Construction began in March on the USF Health Specialty Care Center in The Villages, setting the stage for a new era and range of health care for residents of “America’s Healthiest Hometown,” the nation’s largest community of people over 55. A ribbon-cutting ceremony will be held Jan. 24, 2014, for the 25,000-square-foot facility, designed as a collaborative complement to The Villages’ expanding primary care network. USF Health doctors representing several specialties will provide high-level care at the new center,
A new master’s degree program in Physician Assistant Studies, based in the Morsani College of Medicine, was approved by the USF Board of Trustees in March 2013. The first class for the interprofessional, two-year PA program will start Summer 2015, initially accepting 24 students, with plans to increase that capacity. The program is an important step forward in addressing the state’s increasing shortage of primary care practitioners.
Tampa General Hospital approved a new long-term affiliation agreement with the USF Health Morsani College of Medicine. The “evergreen” agreement automatically renews each year. The strengthened partnership will help Tampa Bay’s only quaternary hospital and its only academic medical center to enhance what both institutions do best: provide leading care for patients and teaching and training opportunities for residents and students.
The USF School of Physical Therapy & Rehabilitation Sciences and the University of West Florida announced a physical therapy partnership program that will offer a Doctor of Physical Therapy (DPT) degree in Pensacola. The collaborative program, approved by the Florida Board of Governors in January 2013, will start in Summer 2014. It will expand access to UWF students interested in pursuing a DPT and help meet a state-identified need for more physical therapists in a largely rural region of the state. USF Physical Therapy also continues to lay the foundation for a new PhD program in Rehabilitation Sciences, which was approved by the USF Board of Trustees in December.

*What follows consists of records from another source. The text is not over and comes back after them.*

-- ==== Sys2Proof/Tests/Slice0.lean ====
section
/-! SUPPORT. The model's own tests: which commands can be given, states that meet the hypotheses of each
statement, and single steps whose results are worked out by hand from the spec's rules and examples. -/

open Sys2Proof Sys2Proof.Machine

namespace Sys2Proof.Tests

set_option Elab.async false

/-! ## Helpers -/

/-- An instruction word from its fields (R70). -/
def iw (op d a b mode imm : Nat) : Word :=
  field 56 8 op ||| field 51 5 d ||| field 46 5 a ||| field 41 5 b ||| field 32 9 mode ||| field 0 32 imm

/-- The panel as PANEL_RESET_N is released, with no other command given. -/
def freed : State := { State.reset with pins := { resetHeld := false } }

/-- A panel whose site 0 is powered, with the headers of its first row of cores on, and core 0 as given. -/
def onState (c : Core) : State := { State.reset with
  pins := { resetHeld := false }
  regs := [((bSp 0).key 0x08, 0x0000_0000_02BC_0001)]
  sites := [(0, { banks := [(0, 4)] })]
  cores := [(0, c)] }

/-- A core whose context 0 is READY at offset 0, where word w stands, with general registers gr. -/
def coreAt (w : Word) (gr : Sparse Word) : Core := {
  ctxs := [(0, { state := .ready, gr := gr })]
  imem := Sparse.writeZ [] 0 (quadBytes w) }

/-- The panel on which core 0 issues word w. -/
def core0 (w : Word) (gr : Sparse Word) : State := onState (coreAt w gr)

/-- The state after a command, or the state before it where it answers none. -/
def after (c : Instr) (s : State) : State :=
  match exec c s with
  | .next t => t
  | _ => s

/-- A slot of 64 zero bytes with the given control tracks. -/
def quietSlot (ctl : BitVec 16) : SlotSeen := ⟨0, List.replicate 64 0, ctl⟩

/-- A packet of a kind for an offset of a space at a node of this panel. -/
def pkt (kind cls space node off : Nat) (data : List Byte) : Packet := {
  h0 := mkH0 kind cls 0 data.length 0
  h1 := mkAddr space true 0 node off
  h2 := setBit 0 59 true
  h3 := 0
  data := data }

theorem issued {s : State} {n i op : Nat} {w : Word}
    (h : isCoreNode n = true ∧ issuing s n = some (i, .word w) ∧ iOp w = op ∧ decodeFault w = none) :
    Issues s n i w op := ⟨h.1, h.2.1, h.2.2.1, h.2.2.2⟩

theorem reaches {s : State} {n pl k sp : Nat} {p : Packet}
    (h : isCoreNode n = true ∧ pl < 4 ∧ pKind p = k ∧ aSpace p.h1 = sp ∧ addrHere s p.h1 = true ∧
      siteUnpowered s (siteOf n) = false ∧ headerOn s n = true ∧ (s.core n).clearing = false ∧
      genDiffers s n p = false) : Reaches s n pl k sp p :=
  ⟨h.1, h.2.1, h.2.2.1, h.2.2.2.1, h.2.2.2.2.1, h.2.2.2.2.2.1, h.2.2.2.2.2.2.1, h.2.2.2.2.2.2.2.1,
    h.2.2.2.2.2.2.2.2⟩

theorem delivered {s : State} {n pl k : Nat} {p : Packet}
    (h : isNode n = true ∧ pl < 4 ∧ pKind p = k ∧ addrHere s p.h1 = true ∧
      (siteKind (siteOf n) = .link → inFarWindow s p.h1 = false)) : Delivered s n pl k p :=
  ⟨h.1, h.2.1, h.2.2.1, h.2.2.2.1, h.2.2.2.2⟩

/-! ## Which commands can be given: an ill-formed term for each check -/

theorem test_wf_core : (Instr.alu 7).wellFormed = true ∧ (Instr.alu 12288).wellFormed = false ∧
    (Instr.alu 56).wellFormed = false := by decide +kernel
theorem test_wf_node : (Instr.vfence 12287 true).wellFormed = true ∧
    (Instr.vfence 12288 true).wellFormed = false := by decide +kernel
theorem test_wf_plane : (Instr.arbitrationPass 0 3).wellFormed = true ∧
    (Instr.arbitrationPass 0 4).wellFormed = false := by decide +kernel
theorem test_wf_link : (Instr.linkNak 0 0 .e (quietSlot 0)).wellFormed = true ∧ (Instr.linkNak 0 0 .n (quietSlot 0)).wellFormed = false ∧
    (Instr.linkNak 0 0 .x (quietSlot 0)).wellFormed = true := by decide +kernel
theorem test_wf_site : (Instr.cal 191).wellFormed = true ∧ (Instr.cal 192).wellFormed = false := by decide +kernel
theorem test_wf_compute_site : (Instr.railRegulation 0).wellFormed = true ∧
    (Instr.railRegulation 52).wellFormed = false := by decide +kernel
theorem test_wf_domain : (Instr.oscLock 4 2).wellFormed = true ∧ (Instr.oscLock 4 3).wellFormed = false := by
  decide +kernel
theorem test_wf_port : (Instr.passTrain 7).wellFormed = true ∧ (Instr.passTrain 8).wellFormed = false := by
  decide +kernel
theorem test_wf_pair : (Instr.passAckStall 9).wellFormed = true ∧ (Instr.passAckStall 10).wellFormed = false := by
  decide +kernel
theorem test_wf_guest : (Instr.guestRetrain 3).wellFormed = true ∧ (Instr.guestRetrain 4).wellFormed = false := by
  decide +kernel
theorem test_wf_steward : (Instr.cairnSample 3).wellFormed = true ∧ (Instr.cairnSample 4).wellFormed = false := by
  decide +kernel
theorem test_wf_ring : (Instr.ringReplay 11).wellFormed = true ∧ (Instr.ringReplay 12).wellFormed = false := by
  decide +kernel
theorem test_wf_loc : (Instr.discard ⟨2, 0, 0⟩).wellFormed = true ∧
    (Instr.discard ⟨2, 12288, 0⟩).wellFormed = false := by decide +kernel
theorem test_wf_slot : (Instr.slotWrite 0 63 0).wellFormed = true ∧ (Instr.slotWrite 0 64 0).wellFormed = false := by
  decide +kernel
theorem test_wf_counter : (Instr.ccWrite 0 4095 0).wellFormed = true ∧
    (Instr.ccWrite 0 4096 0).wellFormed = false := by decide +kernel
theorem test_wf_sensors : (Instr.dramThermalSample 0 (List.replicate 64 20)).wellFormed = true ∧
    (Instr.dramThermalSample 0 (List.replicate 63 20)).wellFormed = false := by decide +kernel
theorem test_wf_droop : (Instr.openBondCheck 0 (List.replicate 64 700) 0).wellFormed = true ∧
    (Instr.openBondCheck 0 (List.replicate 65 700) 0).wellFormed = false := by decide +kernel
theorem test_wf_phase : (Instr.phaseOcTrip 0 15 0).wellFormed = true ∧ (Instr.phaseOcTrip 0 16 0).wellFormed = false ∧
    (Instr.phaseImbalance 0 16).wellFormed = false ∧ (Instr.phaseSwitchFault 0 16).wellFormed = false := by
  decide +kernel
theorem test_wf_group : (Instr.headerGroupStep 0 7).wellFormed = true ∧
    (Instr.headerGroupStep 0 8).wellFormed = false := by decide +kernel
theorem test_wf_vin : (Instr.vinSample (List.replicate 48 6000)).wellFormed = true ∧
    (Instr.vinSample []).wellFormed = false := by decide +kernel
theorem test_wf_module : (Instr.guestHold 0 ⟨15, quietSlot 0⟩).wellFormed = true ∧ (Instr.guestHold 0 ⟨16, quietSlot 0⟩).wellFormed = false ∧
    (Instr.guestGo 0 ⟨16, quietSlot 0⟩).wellFormed = false ∧ (Instr.fordCheck 0 16 (pkt 1 0 1 0 0 [])).wellFormed = false := by
  decide +kernel
theorem test_wf_egress : (Instr.linkDieEgress 0 3 (pkt 1 0 1 0 0 [])).wellFormed = true ∧
    (Instr.linkDieEgress 0 4 (pkt 1 0 1 0 0 [])).wellFormed = false := by decide +kernel
theorem test_wf_inject : (Instr.linkInject 7 0 0).wellFormed = true ∧ (Instr.linkInject 8 0 0).wellFormed = false := by
  decide +kernel
theorem test_wf_crossing : (Instr.xingSlip 1 0 0 3 .lag).wellFormed = true ∧
    (Instr.xingSlip 0 0 0 3 .lag).wellFormed = false ∧ (Instr.xingSlip 0 0 0 6 .lag).wellFormed = false ∧
    (Instr.xingSlip 0 64 0 5 .lag).wellFormed = false := by decide +kernel
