/-- Slot 0 with bit 31 = 0 (R39, R43). -/
def rowS (w : Nat) : Option Instr :=
  if w / 4194304 % 64 = 0 ∧ w % 4194304 = 0 then some (.nopS (Fin.ofNat 8 (w / 268435456)))
  else if w / 4194304 % 64 = 1 ∧ w % 16 = 0 then some (.add (Fin.ofNat 8 (w / 268435456)) (Fin.ofNat 64 (w / 65536)) (Fin.ofNat 64 (w / 1024)) (Fin.ofNat 64 (w / 16)))
  else if w / 4194304 % 64 = 2 ∧ w % 16 = 0 then some (.sub (Fin.ofNat 8 (w / 268435456)) (Fin.ofNat 64 (w / 65536)) (Fin.ofNat 64 (w / 1024)) (Fin.ofNat 64 (w / 16)))
  else if w / 4194304 % 64 = 3 ∧ w % 16 = 0 then some (.mul (Fin.ofNat 8 (w / 268435456)) (Fin.ofNat 64 (w / 65536)) (Fin.ofNat 64 (w / 1024)) (Fin.ofNat 64 (w / 16)))
  else if w / 4194304 % 64 = 4 ∧ w / 2 % 8 = 0 then some (.mulh (Fin.ofNat 8 (w / 268435456)) (Fin.ofNat 64 (w / 65536)) (Fin.ofNat 64 (w / 1024)) (Fin.ofNat 64 (w / 16)) (w % 2 == 1))
  else if w / 4194304 % 64 = 5 ∧ w % 16 = 0 then some (.and (Fin.ofNat 8 (w / 268435456)) (Fin.ofNat 64 (w / 65536)) (Fin.ofNat 64 (w / 1024)) (Fin.ofNat 64 (w / 16)))
  else if w / 4194304 % 64 = 6 ∧ w % 16 = 0 then some (.or (Fin.ofNat 8 (w / 268435456)) (Fin.ofNat 64 (w / 65536)) (Fin.ofNat 64 (w / 1024)) (Fin.ofNat 64 (w / 16)))
  else if w / 4194304 % 64 = 7 ∧ w % 16 = 0 then some (.xor (Fin.ofNat 8 (w / 268435456)) (Fin.ofNat 64 (w / 65536)) (Fin.ofNat 64 (w / 1024)) (Fin.ofNat 64 (w / 16)))
  else if w / 4194304 % 64 = 8 ∧ w % 16 = 0 then some (.shl (Fin.ofNat 8 (w / 268435456)) (Fin.ofNat 64 (w / 65536)) (Fin.ofNat 64 (w / 1024)) (Fin.ofNat 64 (w / 16)))
  else if w / 4194304 % 64 = 9 ∧ w % 16 = 0 then some (.shr (Fin.ofNat 8 (w / 268435456)) (Fin.ofNat 64 (w / 65536)) (Fin.ofNat 64 (w / 1024)) (Fin.ofNat 64 (w / 16)))
  else if w / 4194304 % 64 = 10 ∧ w % 16 = 0 then some (.sra (Fin.ofNat 8 (w / 268435456)) (Fin.ofNat 64 (w / 65536)) (Fin.ofNat 64 (w / 1024)) (Fin.ofNat 64 (w / 16)))
  else if w / 4194304 % 64 = 11 ∧ w / 2 % 8 = 0 then some (.min (Fin.ofNat 8 (w / 268435456)) (Fin.ofNat 64 (w / 65536)) (Fin.ofNat 64 (w / 1024)) (Fin.ofNat 64 (w / 16)) (w % 2 == 1))
  else if w / 4194304 % 64 = 12 ∧ w / 2 % 8 = 0 then some (.max (Fin.ofNat 8 (w / 268435456)) (Fin.ofNat 64 (w / 65536)) (Fin.ofNat 64 (w / 1024)) (Fin.ofNat 64 (w / 16)) (w % 2 == 1))
  else if w / 4194304 % 64 = 13 then some (.addi (Fin.ofNat 8 (w / 268435456)) (Fin.ofNat 64 (w / 65536)) (Fin.ofNat 64 (w / 1024)) (Fin.ofNat 1024 w))
  else if w / 4194304 % 64 = 14 then some (.andi (Fin.ofNat 8 (w / 268435456)) (Fin.ofNat 64 (w / 65536)) (Fin.ofNat 64 (w / 1024)) (Fin.ofNat 1024 w))
  else if w / 4194304 % 64 = 15 then some (.ori (Fin.ofNat 8 (w / 268435456)) (Fin.ofNat 64 (w / 65536)) (Fin.ofNat 64 (w / 1024)) (Fin.ofNat 1024 w))
  else if w / 4194304 % 64 = 16 then some (.xori (Fin.ofNat 8 (w / 268435456)) (Fin.ofNat 64 (w / 65536)) (Fin.ofNat 64 (w / 1024)) (Fin.ofNat 1024 w))
  else if w / 4194304 % 64 = 17 ∧ w / 64 % 16 = 0 then some (.shli (Fin.ofNat 8 (w / 268435456)) (Fin.ofNat 64 (w / 65536)) (Fin.ofNat 64 (w / 1024)) (Fin.ofNat 64 w))
  else if w / 4194304 % 64 = 18 ∧ w / 64 % 16 = 0 then some (.shri (Fin.ofNat 8 (w / 268435456)) (Fin.ofNat 64 (w / 65536)) (Fin.ofNat 64 (w / 1024)) (Fin.ofNat 64 w))
  else if w / 4194304 % 64 = 19 ∧ w / 64 % 16 = 0 then some (.srai (Fin.ofNat 8 (w / 268435456)) (Fin.ofNat 64 (w / 65536)) (Fin.ofNat 64 (w / 1024)) (Fin.ofNat 64 w))
  else if w / 4194304 % 64 = 20 then some (.li (Fin.ofNat 8 (w / 268435456)) (Fin.ofNat 64 (w / 65536)) (Fin.ofNat 65536 w))
  else if w / 4194304 % 64 = 21 then some (.lih (Fin.ofNat 8 (w / 268435456)) (Fin.ofNat 64 (w / 65536)) (Fin.ofNat 65536 w))
  else if w / 4194304 % 64 = 22 then some (.addsh (Fin.ofNat 8 (w / 268435456)) (Fin.ofNat 64 (w / 65536)) (Fin.ofNat 64 (w / 1024)) (Fin.ofNat 64 (w / 16)) (Fin.ofNat 16 w))
  else if w / 4194304 % 64 = 23 ∧ w % 16 = 0 then some (.cmp (Fin.ofNat 8 (w / 268435456)) (Fin.ofNat 8 (w / 524288)) (Fin.ofNat 8 (w / 65536)) (Fin.ofNat 64 (w / 1024)) (Fin.ofNat 64 (w / 16)))
  else if w / 4194304 % 64 = 24 then some (.cmpi (Fin.ofNat 8 (w / 268435456)) (Fin.ofNat 8 (w / 524288)) (Fin.ofNat 8 (w / 65536)) (Fin.ofNat 64 (w / 1024)) (Fin.ofNat 1024 w))
  else if w / 4194304 % 64 = 25 ∧ w % 512 = 0 then some (.plog (Fin.ofNat 8 (w / 268435456)) (Fin.ofNat 8 (w / 524288)) (Fin.ofNat 8 (w / 65536)) (Fin.ofNat 8 (w / 8192)) (Fin.ofNat 16 (w / 512)))
  else if w / 4194304 % 64 = 26 ∧ w % 1024 = 0 then some (.clz (Fin.ofNat 8 (w / 268435456)) (Fin.ofNat 64 (w / 65536)) (Fin.ofNat 64 (w / 1024)))
  else if w / 4194304 % 64 = 27 ∧ w % 1024 = 0 then some (.popc (Fin.ofNat 8 (w / 268435456)) (Fin.ofNat 64 (w / 65536)) (Fin.ofNat 64 (w / 1024)))
  else if w / 4194304 % 64 = 28 ∧ w / 128 % 8 = 0 then some (.sext (Fin.ofNat 8 (w / 268435456)) (Fin.ofNat 64 (w / 65536)) (Fin.ofNat 64 (w / 1024)) (Fin.ofNat 128 w))
  else if w / 4194304 % 64 = 29 ∧ w / 128 % 8 = 0 then some (.zext (Fin.ofNat 8 (w / 268435456)) (Fin.ofNat 64 (w / 65536)) (Fin.ofNat 64 (w / 1024)) (Fin.ofNat 128 w))
  else if w / 4194304 % 64 = 30 ∧ w / 2 % 8 = 0 then some (.div (Fin.ofNat 8 (w / 268435456)) (Fin.ofNat 64 (w / 65536)) (Fin.ofNat 64 (w / 1024)) (Fin.ofNat 64 (w / 16)) (w % 2 == 1))
  else if w / 4194304 % 64 = 31 ∧ w / 2 % 8 = 0 then some (.rem (Fin.ofNat 8 (w / 268435456)) (Fin.ofNat 64 (w / 65536)) (Fin.ofNat 64 (w / 1024)) (Fin.ofNat 64 (w / 16)) (w % 2 == 1))
  else if w / 4194304 % 64 = 32 then some (.br (Fin.ofNat 8 (w / 268435456)) (Fin.ofNat 8 (w / 524288)) (w / 262144 % 2 == 1) (Fin.ofNat 262144 w))
  else if w / 4194304 % 64 = 33 then some (.call (Fin.ofNat 8 (w / 268435456)) (Fin.ofNat 8 (w / 524288)) (w / 262144 % 2 == 1) (Fin.ofNat 262144 w))
  else if w / 4194304 % 64 = 34 ∧ w % 1024 = 0 ∧ w / 65536 % 64 = 0 then some (.jr (Fin.ofNat 8 (w / 268435456)) (Fin.ofNat 64 (w / 1024)))
  else if w / 4194304 % 64 = 35 ∧ w / 256 % 2 = 0 ∧ w / 524288 % 2 = 0 then some (.loopImm (Fin.ofNat 8 (w / 268435456)) (Fin.ofNat 4 (w / 1048576)) (Fin.ofNat 1024 (w / 512)) (Fin.ofNat 256 w))
  else if w / 4194304 % 64 = 35 ∧ w / 256 % 2 = 0 ∧ w / 32768 % 32 = 16 then some (.loopReg (Fin.ofNat 8 (w / 268435456)) (Fin.ofNat 4 (w / 1048576)) (Fin.ofNat 64 (w / 512)) (Fin.ofNat 256 w))
  else if w / 4194304 % 64 = 36 ∧ w / 256 % 2048 = 0 then some (.bar (Fin.ofNat 8 (w / 268435456)) (Fin.ofNat 8 (w / 524288)) (Fin.ofNat 256 w))
  else if w / 4194304 % 64 = 37 then some (.waitc (Fin.ofNat 8 (w / 268435456)) (Fin.ofNat 8 (w / 524288)) (Fin.ofNat 524288 w))
  else if w / 4194304 % 64 = 38 ∧ w % 524288 = 0 then some (.sstep (Fin.ofNat 8 (w / 268435456)) (Fin.ofNat 8 (w / 524288)))
  else if w / 4194304 % 64 = 39 ∧ w % 16 = 0 ∧ w / 65536 % 64 = 0 then some (.tspawn (Fin.ofNat 8 (w / 268435456)) (Fin.ofNat 64 (w / 1024)) (Fin.ofNat 64 (w / 16)))
  else if w / 4194304 % 64 = 40 ∧ w / 524288 % 8 = 0 then some (.park (Fin.ofNat 8 (w / 268435456)) (Fin.ofNat 524288 w))
  else if w / 4194304 % 64 = 41 ∧ w % 4194304 = 0 then some (.yield (Fin.ofNat 8 (w / 268435456)))
  else if w / 4194304 % 64 = 42 ∧ w % 4194304 = 0 then some (.tdone (Fin.ofNat 8 (w / 268435456)))
  else if w / 4194304 % 64 = 43 ∧ w / 65536 % 64 = 0 then some (.trap (Fin.ofNat 8 (w / 268435456)) (Fin.ofNat 65536 w))
  else if w / 4194304 % 64 = 44 ∧ w % 128 = 0 ∧ w / 524288 % 8 = 0 then some (.eret (Fin.ofNat 8 (w / 268435456)) (Fin.ofNat 64 (w / 8192)) (Fin.ofNat 64 (w / 128)))
  else if w / 4194304 % 64 = 45 ∧ w % 4194304 = 0 then some (.snaprel (Fin.ofNat 8 (w / 268435456)))
  else if w / 4194304 % 64 = 46 ∧ w / 1024 % 64 = 0 then some (.rdms (Fin.ofNat 8 (w / 268435456)) (Fin.ofNat 64 (w / 65536)) (Fin.ofNat 1024 w))
  else if w / 4194304 % 64 = 47 ∧ w / 65536 % 64 = 0 then some (.wrms (Fin.ofNat 8 (w / 268435456)) (Fin.ofNat 64 (w / 1024)) (Fin.ofNat 1024 w))
  else if w / 4194304 % 64 = 48 ∧ w % 8192 = 0 ∧ w / 524288 % 8 = 0 then some (.halt (Fin.ofNat 8 (w / 268435456)) (Fin.ofNat 64 (w / 8192)))
  else none
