/-- Position of an element of a block: bit offset within the bytes of its geometry, from the first byte of the blocks' area.
`geo`: 0 packed, 1 lines, 2 quads (R192, R193). -/
def quadBlocks (w : Nat) : Nat := 4 * (128 / (w + 2))
def geoOf (fmt : Nat) (g : Nat) : Nat := if g = 2 ∧ !hasShared fmt then 0 else g
/-- Bit offset of the shared byte of storage block b. -/
def sharedAt (fmt g b : Nat) : Nat :=
  match geoOf fmt g with
  | 0 => 8 * (b * blockBytes fmt)
  | 1 => 8 * (64 * (b / (64 / blockBytes fmt)) + b % (64 / blockBytes fmt) * blockBytes fmt)
  | _ => let q := quadBlocks (elemBits fmt); let i := b % q
    2048 * (b / q) + 512 * (i % 4) + 8 * (i / 4)
/-- Bit offset of element t of storage block b. -/
def elemAt (fmt g b t : Nat) : Nat :=
  match geoOf fmt g with
  | 0 => 8 * (b * blockBytes fmt + if hasShared fmt then 1 else 0) + elemBits fmt * t
  | 1 => 8 * (64 * (b / (64 / blockBytes fmt)) + b % (64 / blockBytes fmt) * blockBytes fmt + if hasShared fmt then 1 else 0) + elemBits fmt * t
  | _ => let q := quadBlocks (elemBits fmt); let i := b % q
    2048 * (b / q) + 512 * t + 2 * q + elemBits fmt * i
/-- Blocks of a page (R192, R193). -/
def pageBlocks (fmt g : Nat) : Nat :=
  match geoOf fmt g with
  | 0 => 4096 / blockBytes fmt
  | 1 => 64 * (64 / blockBytes fmt)
  | _ => 16 * quadBlocks (elemBits fmt)
/-- Geometry of a page attribute (R192 to R194). -/
def pageGeo (fmt baxis : Nat) (lpack : Bool) : Nat := if baxis = 1 then (if hasShared fmt then 2 else 0) else if lpack then 1 else 0
/-- w bits from a bit offset, from a byte reader. -/
def bitsAt (rd : Nat → Byte) (o w : Nat) : Nat :=
  leNat ((List.range (w / 8 + 2)).map fun i => rd (o / 8 + i)) / 2 ^ (o % 8) % 2 ^ w
/-- Element number n of a page or stream, decoded. -/
def elemNum (rd : Nat → Byte) (fmt g n : Nat) : Num :=
  elemValue fmt (if hasShared fmt then bitsAt rd (sharedAt fmt g (n / 4)) 8 else 0) (bitsAt rd (elemAt fmt g (n / 4) (n % 4)) (elemBits fmt))
/-- R197: the lane an element of a formatted page enters. -/
def laneOf (rd : Nat → Byte) (fmt g n : Nat) : W32 :=
  let x := bitsAt rd (elemAt fmt g (n / 4) (n % 4)) (elemBits fmt)
  if 0x0E ≤ fmt ∧ fmt ≤ 0x12 then BitVec.ofInt 32 (if isUnsigned fmt then (x : Int) else sintOf (elemBits fmt) x)
  else BitVec.ofNat 32 (fp32.enc 1 0 false (elemNum rd fmt g n))

/-! ### Conversion of a block (R201, R202) -/

def encElem (fmt mode d : Nat) (x : Num) : Nat :=
  match ffOf fmt with
  | some f => f.enc mode d false x
  | none =>
    let w := elemBits fmt
    let v := if isUnsigned fmt then encInt 0 (2 ^ w - 1) mode d x else encInt (-(2 ^ (w - 1) : Nat)) ((2 ^ (w - 1) : Nat) - 1) mode d x
    (v % (2 ^ w : Nat)).toNat

/-- mmax as mantissa and exponent, in units of unit(shared) (R202). -/
def mmax (fmt : Nat) : Nat × Int :=
  match ffOf fmt with
  | some f => match f.dec f.maxCode with | .fin _ m e => (m, e) | _ => (0, 0)
  | none => (2 ^ (elemBits fmt - 1) - 1, 0)
def floorLog2 (m : Nat) (e : Int) : Int := (m.log2 : Int) + e
/-- |x| on exact values, ∞ beyond every finite value. -/
def absLess (x y : Num) : Bool :=
  match x, y with
  | .inf _, _ => false
  | .fin _ _ _, .inf _ => true
  | .fin _ m e, .fin _ n f => Num.lt (.fin false m e) (.fin false n f)
  | _, _ => false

The USF College of Public Health greeted new students this fall with a record number of online offerings. Demand for the college’s online public health degree programs has exploded this year — with enrollment more than doubling since the middle of the last decade. The college’s advances in distance learning have been noted in the Guide to Online Schools, which uses data compiled by the National Center for Education Statistics to rank colleges with the best quality and most affordable online programs. USF Health is home to the nation’s first online master’s degree in health informatics and to seven online master’s degree programs in public health.